The median age in the city was 40.9 years. 23.4% of residents were under the age of 18; 9.5% were between the ages of 18 and 24; 22% were from 25 to 44; 29.1% were from 45 to 64; and 16.1% were 65 years of age or older. The gender makeup of the city was 44.9% male and 55.1% female.

===2000 census===
As of the census of 2000, there were 6,792 people, 2,422 households, and 1,789 families living in the city. The population density was 2,553.3 PD/sqmi. There were 2,587 housing units at an average density of 972.5 /sqmi. The racial makeup of the city was 26.31% White, 71.32% African American, 0.13% Native American, 0.35% Asian, 0.01% Pacific Islander, 0.35% from other races, and 1.52% from two or more races. Hispanic or Latino of any race were 0.66% of the population.

There were 2,422 households, out of which 36.6% had children under the age of 18 living with them, 52.1% were married couples living together, 18.3% had a female householder with no husband present, and 26.1% were non-families. 23.2% of all households were made up of individuals, and 8.2% had someone living alone who was 65 years of age or older. The average household size was 2.70 and the average family size was 3.20.

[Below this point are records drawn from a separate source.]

-- ==== Sys2Proof/Machine/State.lean ====
section
/-! DEFINITION. The state of the part: one structure per block, with every item of that block's holding table (sections
1.1, 2.1, 3.1, 4.1, 5.1, 6.1, 7.1, 8.1, 9.1, 10.1 and 11.1), the elapsed time, the supply, and the queue of
commands that wait. `State.reset` is the part at the beginning of a cold start (log entry 7). Items the manual calls derived (time
state, zone state, line state, relay demand, energized, interrupt line) are functions of State in Ops.lean. -/

namespace Sys2Proof.Machine
open Sys2Proof

/-! ### Time Base (section 1.1) -/

/-- A campus or civil time: a day number and a millisecond of day (R3). -/
structure CampusTime where
  day : Nat
  ms : Nat
deriving DecidableEq, Repr, Inhabited

inductive RefMode where
  | off
  | pulse
deriving DecidableEq, Repr, Inhabited

/-- The five time states of R1, in the order of section 1.1. -/
inductive TimeState where
  | unset
  | free
  | tracking
  | slewing
  | holdover
deriving DecidableEq, Repr, Inhabited

/-- A DST rule (R21); week 5 is LAST. -/
structure DstRule where
  startMonth : Nat
  startWeek : Nat
  startHour : Nat
  endMonth : Nat
  endWeek : Nat
  endHour : Nat
  offset : Nat
deriving DecidableEq, Repr, Inhabited

/-- This year's start instant S and end instant E, in campus standard time (R22). -/
structure Transitions where
  s : CampusTime
  e : CampusTime
deriving DecidableEq, Repr, Inhabited

structure TimeBase where
  campus : Option CampusTime
  trim : Int
  acc : Int
  pc : Int
  slewCount : Nat
  /-- MODEL: a slew step of −1 that R6 moved to the next nominal millisecond. -/
  slewLate : Bool
  /-- The elapsed time at which Pc last reached 0 (R6). -/
  slewEnd : Option Nat
  refMode : RefMode
  lossLimit : Nat
  slewLimit : Nat
  refLost : Bool
  /-- The elapsed time at which the reference was lost (R14). -/
  lostAt : Nat
  /-- The elapsed time of the entry into PULSE mode (R13). -/
  pulseEntry : Nat
  /-- The loss timer of R13, in milliseconds; it is held while saturated (R8). -/
  lossTimer : Nat
  lastPulse : Option Nat
  baseline : Option Nat
  baselineAwaited : Bool
  invalidPulses : Nat
  lastError : Int
  dst : Option DstRule
  trans : Option Transitions
  offset : Nat
  saturated : Bool
deriving DecidableEq, Repr, Inhabited

/-! ### Day Plan (section 2.1) -/

/-- A profile record (R27). -/
structure Profile where
  nameCode : Nat
  mask : Set8
  value : Set8
deriving DecidableEq, Repr, Inhabited

/-- A calendar span (R29); `weekdays` has Sunday at bit 0. -/
structure Span where
  first : Nat
  last : Nat
  weekdays : Set8
  profile : Nat
deriving DecidableEq, Repr, Inhabited

/-- Today's override: the profile and the day begun on which it was set. -/
structure DayOverride where
  profile : Nat
  day : Nat
deriving DecidableEq, Repr, Inhabited

/-- A table load in progress: the request it answers, the offset of its next record, the count, the
records read so far and whether one was clamped. -/
structure Load (α : Type) where
  q : ReqHdr
  nextOff : Nat
  count : Nat
  staged : List α
  clamped : Bool
deriving DecidableEq, Repr

structure DayPlan where
  profiles : List Profile
  calendar : List Span
  flags : Set8
  override : Option DayOverride
  dayBegun : Option Nat
  profileLoad : Option (Load Profile)
  calendarLoad : Option (Load Span)
deriving DecidableEq, Repr

/-! ### Schedule Engine (section 3.1) -/

/-- What an entry does, with the fields its kind uses (R40). -/
inductive EntryKind where
  | bell (group pattern level defer duration : Nat)
  | chime (group pattern level defer duration : Nat)
  | drill (number : Nat)
  | flags (m1 m2 : Set8)
  | mark (code : Nat)
deriving DecidableEq, Repr, Inhabited

/-- A condition on a day flag with its sense (R40). -/
structure Condition where
  flag : Nat
  sense : Bool
deriving DecidableEq, Repr, Inhabited

structure Entry where
  time : Nat
  profiles : BitVec 16
  cond : Option Condition
  kind : EntryKind
deriving DecidableEq, Repr, Inhabited

/-- A schedule with its catch-up window (R41). -/
structure Bank where
  entries : List Entry
  window : Nat
deriving DecidableEq, Repr, Inhabited
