-- ==== Sys2Proof/Machine/Plan.lean ====
section
/-! DEFINITION. The Day Plan (R29, R32 to R37) and the Schedule Engine (R41, R47 to R57, R59). -/

namespace Sys2Proof.Machine
open Sys2Proof

def dpNote (k : RecKind) (tag : Word) (d0 d1 d2 : Detail) : Note := ⟨k, .routine, .dp, 0, tag, d0, d1, d2⟩
def seNote (k : RecKind) (cat : Category) (tag : Word) (d0 d1 d2 : Detail) : Note := ⟨k, cat, .se, 0, tag, d0, d1, d2⟩

/-- The causes of FLAGS CHANGED. -/
def flagsHost : Nat := 0
def flagsSchedule : Nat := 1
def flagsCatchUp : Nat := 2
def flagsDayRoll : Nat := 3

/-- R33: a flag change with its cause. -/
def changeFlags (m1 m2 : Set8) (cause : Nat) (tag : Word) (c : Ctx) : Ctx :=
  let old := c.st.dp.flags
  let new := flagChange m1 m2 old
  if new = old then c
  else (c.upd fun s => { s with dp := { s.dp with flags := new } }).record
    (dpNote .flagsChanged tag (setNum old) (setNum new) (dv cause))

/-- R29: a span matches a civil day. -/
def Span.matches (p : Span) (d : Nat) : Bool := p.first ≤ d && d ≤ p.last && p.weekdays.getLsbD (weekday d)

/-- R29: the profile of a civil day: that of the last matching span, or P0. -/
def profileOf (calendar : List Span) (d : Nat) : Nat :=
  match calendar.reverse.find? (·.matches d) with
  | some p => p.profile
  | none => 0

def State.profileRec (s : State) (p : Nat) : Profile := s.dp.profiles.getD p Profile.blank

/-- R36: DP's parts of a day roll. -/
def dayRollPlan (d : Nat) (c : Ctx) : Ctx :=
  let p := profileOf c.st.dp.calendar d
  let c1 := c.upd fun s => { s with
    dp := { s.dp with override := none, dayBegun := some d }
    se := { s.se with profile := p } }
  let m := presetMasks (c1.st.profileRec p)
  changeFlags m.1 m.2 flagsDayRoll 0 c1

/-! ### The high-water mark and due sets -/

/-- The high-water mark as a millisecond count; the instant before a day begins is −1 of that day. -/
def HighWater.lin (h : HighWater) : Int := (h.day * dayMs : Nat) + h.ms

/-- A civil time as a high-water mark. -/
def markOf (t : CampusTime) : HighWater := ⟨t.day, t.ms⟩

/-- The instant of an entry on a civil day (R40). -/
def Entry.instant (e : Entry) (d : Nat) : Int := (d * dayMs + 1000 * e.time : Nat)

/-- The entries of ACTIVE with their indices. -/
def indexed (es : List Entry) : List (Nat × Entry) := es.zipIdx.map fun p => (p.2, p.1)

/-- The entries of ACTIVE after H and at or before a limit, on the day of H (R48). -/
def dueAfter (s : State) (limit : Int) : List (Nat × Entry) :=
  match s.se.mark with
  | none => []
  | some h => (indexed s.se.active.entries).filter fun p =>
      h.lin < p.2.instant h.day && p.2.instant h.day ≤ limit

/-- R41: an entry is selected. -/
def selected (s : State) (e : Entry) : Bool := e.profiles.getLsbD s.se.profile && conditionPasses s.dp.flags e.cond

/-! ### Firing (R49, R50) -/

def EntryKind.code : EntryKind → Nat
  | .bell .. => 0 | .chime .. => 1 | .drill .. => 2 | .flags .. => 3 | .mark .. => 4

/-- Reasons of ENTRY NOT FIRED that no outcome names (log entry 14). -/
def emptyPatternCode : Nat := 0
def emptyGroupCode : Nat := 1

def notFired (i : Nat) (k : EntryKind) (reason : Nat) (c : Ctx) : Ctx :=
  c.record (seNote .entryNotFired .attention 0 (dv i) (dv k.code) (dv reason))

/-- ENTRY LATE, for a CHIME or DRILL entry. -/
def entryLate (i : Nat) (k : EntryKind) (late : Nat) (c : Ctx) : Ctx :=
  if late > 0 then c.record (seNote .entryLate .routine 0 (dv i) (dv k.code) (dv late)) else c

/-- R50: a pattern or a group that is empty at the moment of firing; none when the work can be handed on. Where both are empty the reason is
EMPTY PATTERN (log entry 51, DESIGN CHOICE). -/
def emptyReason (s : State) (group pattern : Nat) : Option Nat :=
  if (s.pattern pattern).isEmpty then some emptyPatternCode
  else if s.group group = 0 then some emptyGroupCode
  else none

/-- R49, R50: a selected entry fires with its lateness. A late CHIME whose pattern or group is empty writes ENTRY NOT FIRED and no ENTRY LATE
(log entry 61, DESIGN CHOICE). -/
def fire (i : Nat) (e : Entry) (late : Nat) (c : Ctx) : Ctx :=
  match e.kind with
  | .bell g p l df du =>
    match emptyReason c.st g p with
    | some r => notFired i e.kind r c
    | none => c.call [.bellStart (.entry i late) (c.st.group g) p l df du]
  | .chime g p l df du =>
    match emptyReason c.st g p with
    | some r => notFired i e.kind r c
    | none => (entryLate i e.kind late c).call [.chime i g p l df du]
  | .drill n => (entryLate i e.kind late c).call [.drillAsk (.entry i) n]
  | .flags m1 m2 => changeFlags m1 m2 (if late = 0 then flagsSchedule else flagsCatchUp) 0 c
  | .mark k => c.record (seNote .mark .routine 0 (dv k) (dv i) (dv late))

/-- R107: a CHIME entry is taken as a tone-only announcement; SE records a refusal. -/
def chimeEntry (i group pattern level defer duration : Nat) (c : Ctx) : Ctx :=
  let kind : EntryKind := .chime group pattern level defer duration
  if c.st.au.anns.length ≥ Config.annCapacity then notFired i kind Outcome.busy.code c
  else
    let r := takeAnn (protoAnn (.entry i) (c.st.group group) level .toneOnly (some pattern) duration false 0 true (defer > 0)) c
    if r.2 then r.1 else notFired i kind Outcome.noChannel.code r.1

/-- R48: a due entry of a civil second event. -/
def dueEntry (i : Nat) (e : Entry) (c : Ctx) : Ctx := if selected c.st e then fire i e 0 c else c

/-- R54's table: a due entry of a step event. -/
def dueEntryStep (i : Nat) (e : Entry) (now : CampusTime) (c : Ctx) : Ctx :=
  let sec := now.ms / 1000
  let late := sec - e.time
  if !selected c.st e then c
  else
    match e.kind with
    | .flags _ _ => fire i e late c
    | _ =>
      if e.time = sec then fire i e 0 c
      else if e.time + c.st.se.active.window ≥ sec then fire i e late c
      else { c with skipped := c.skipped + 1 }

/-- R55, first part: an entry of the day left behind. -/
def passOver (e : Entry) (c : Ctx) : Ctx := if selected c.st e then { c with skipped := c.skipped + 1 } else c

/-! ### The day roll (R51, R52) -/

/-- R52: the bank swap of a day roll. -/
def bankSwap (d : Nat) (c : Ctx) : Ctx :=
  match c.st.se.waiting with
  | none => c
  | some p =>
    if p.effective ≤ d then
      (c.upd fun s => { s with se := { s.se with active := p.bank, waiting := none } }).record
        (seNote .scheduleSwitched .routine 0 (dv p.bank.entries.length) (dv 1) (dv p.effective))
    else c

/-- R51: the day roll for a civil day. -/
def dayRoll (d : Nat) (c : Ctx) : Ctx :=
  let c1 :=
    match c.st.se.mark with
    | some h =>
      if d > h.day + 1 then
        c.record (seNote .daysSkipped .attention 0 (dv (d - h.day - 1)) (dv (h.day + 1)) (dv (d - 1)))
      else c
    | none => c
  let c2 := dayRollPlan d (bankSwap d c1)
  let p := c2.st.se.profile
  (c2.record (seNote .dayBegun .routine 0 (dv d) [some p, some (c2.st.profileRec p).nameCode] (setNum c2.st.dp.flags))).upd
    fun s => { s with se := { s.se with mark := some ⟨d, -1⟩ } }

/-- H becomes a civil time that is later than it (R48, R54 to R56). -/
def setMark (now : CampusTime) (c : Ctx) : Ctx :=
  let later : Bool := match c.st.se.mark with
    | some h => h.lin < (now.lin : Int)
    | none => true
  if later then c.upd fun s => { s with se := { s.se with mark := some (markOf now) } } else c

/-! ### Civil events -/

/-- R48: a civil second event reaches SE. -/
def secondEvent (now : CampusTime) (c : Ctx) : Ctx :=
  match c.st.se.mark with
  | none => c
  | some h =>
    if now.day > h.day then c.call [.dayRoll now.day, .secondEvent now]
    else c.call ((dueAfter c.st now.lin).map (fun p => .due p.1 p.2 now) ++ [.setMark now])

/-- A moment for SCHEDULE SKIPPED: day × 86,400 + trunc(ms / 1000). -/
def HighWater.seconds (h : HighWater) : Int := (h.day * 86400 : Nat) + Int.tdiv h.ms 1000

def skippedNote (before : HighWater) (now : CampusTime) (n : Nat) : Note :=
  seNote .scheduleSkipped .attention 0 (dvi before.seconds) (dvi (markOf now).seconds) (dv n)

/-- R54, R55: SCHEDULE SKIPPED when entries were passed over. -/
def skipReport (before : HighWater) (now : CampusTime) (c : Ctx) : Ctx :=
  if c.skipped > 0 then c.record (skippedNote before now c.skipped) else c

/-- The due entries of a step, on the day of H. -/
def restOfStep (now : CampusTime) (c : Ctx) : Ctx :=
  c.call ((dueAfter c.st now.lin).map fun p => .dueStep p.1 p.2 now)

/-- R53 to R56, R149: a step event reaches SE and then CU; DC changes nothing (R137). -/
def stepEvent (now : CampusTime) (c : Ctx) : Ctx :=
  match c.st.se.mark with
  | none => c.call [.dayRoll now.day, .setMark now, .clockStep]
  | some h =>
    if (now.lin : Int) ≤ h.lin then c.call [.clockStep]
    else if now.day ≤ h.day then c.call [.restOfStep now, .setMark now, .skipReport h now, .clockStep]
    else
      c.call ((dueAfter c.st ((h.day + 1) * dayMs : Nat)).map (fun p => .passOver p.2)
        ++ [.dayRoll now.day, .restOfStep now, .setMark now, .skipReport h now, .clockStep])

/-! ### A retained start (R59) -/

def countSelected (s : State) (es : List (Nat × Entry)) : Nat := (es.filter fun p => selected s p.2).length

/-- R59: SE deals with the outage; `now` is the civil time at the start. A day roll is run when now lies on a later day than H, also where
the day begun, which R39 compares, is that of now already (log entry 53, DESIGN CHOICE). -/
def scheduleRestart (now : CampusTime) (c : Ctx) : Ctx :=
  match c.st.se.mark with
  | none => setMark now (dayRoll now.day c)
  | some h =>
    let roll : Bool := now.day > h.day
    let n1 := if roll then countSelected c.st (dueAfter c.st ((h.day + 1) * dayMs : Nat)) else 0
    let c1 := if roll then dayRoll now.day c else c
    let n2 := countSelected c1.st (dueAfter c1.st now.lin)
    (c1.upd fun s => { s with se := { s.se with mark := some (markOf now) } }).record (skippedNote h now (n1 + n2))

end Sys2Proof.Machine
end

In the city, the population was spread out, with 27.3% under the age of 18, 8.0% from 18 to 24, 27.1% from 25 to 44, 24.3% from 45 to 64, and 13.2% who were 65 years of age or older. The median age was 37 years. For every 100 females, there were 79.6 males. For every 100 females age 18 and over, there were 75.0 males.

The median income for a household in the city was $51,806, and the median income for a family was $63,324. Males had a median income of $41,969 versus $30,930 for females. The per capita income for the city was $22,705. About 2.8% of families and 4.7% of the population were below the poverty line, including 5.2% of those under age 18 and 6.9% of those age 65 or over.

==Education==
Black Jack is in the Hazelwood School District.

==Family controversy==
In May 2006, the Black Jack city government made a controversial decision to remove an unmarried couple and their children from their own home on the grounds that the couple was not related enough to each other to satisfy a municipal ordinance. For the purpose of obtaining an occupancy permit, Black Jack defined a family as:
- An individual; or
- Two or more persons related by blood, marriage or adoption; or
- A group of not more than three persons who need not be related by blood, marriage or adoption.

Therefore, an unmarried couple with one child would qualify as a family, whereas an unmarried couple with multiple children would not.

On August 10, 2006, the ACLU of Eastern Missouri filed a lawsuit against the city, claiming violation of due process and equal protection, and violation of housing laws. On August 15 the Black Jack city council unanimously passed a resolution changing the definition of family to include an unmarried couple and their children.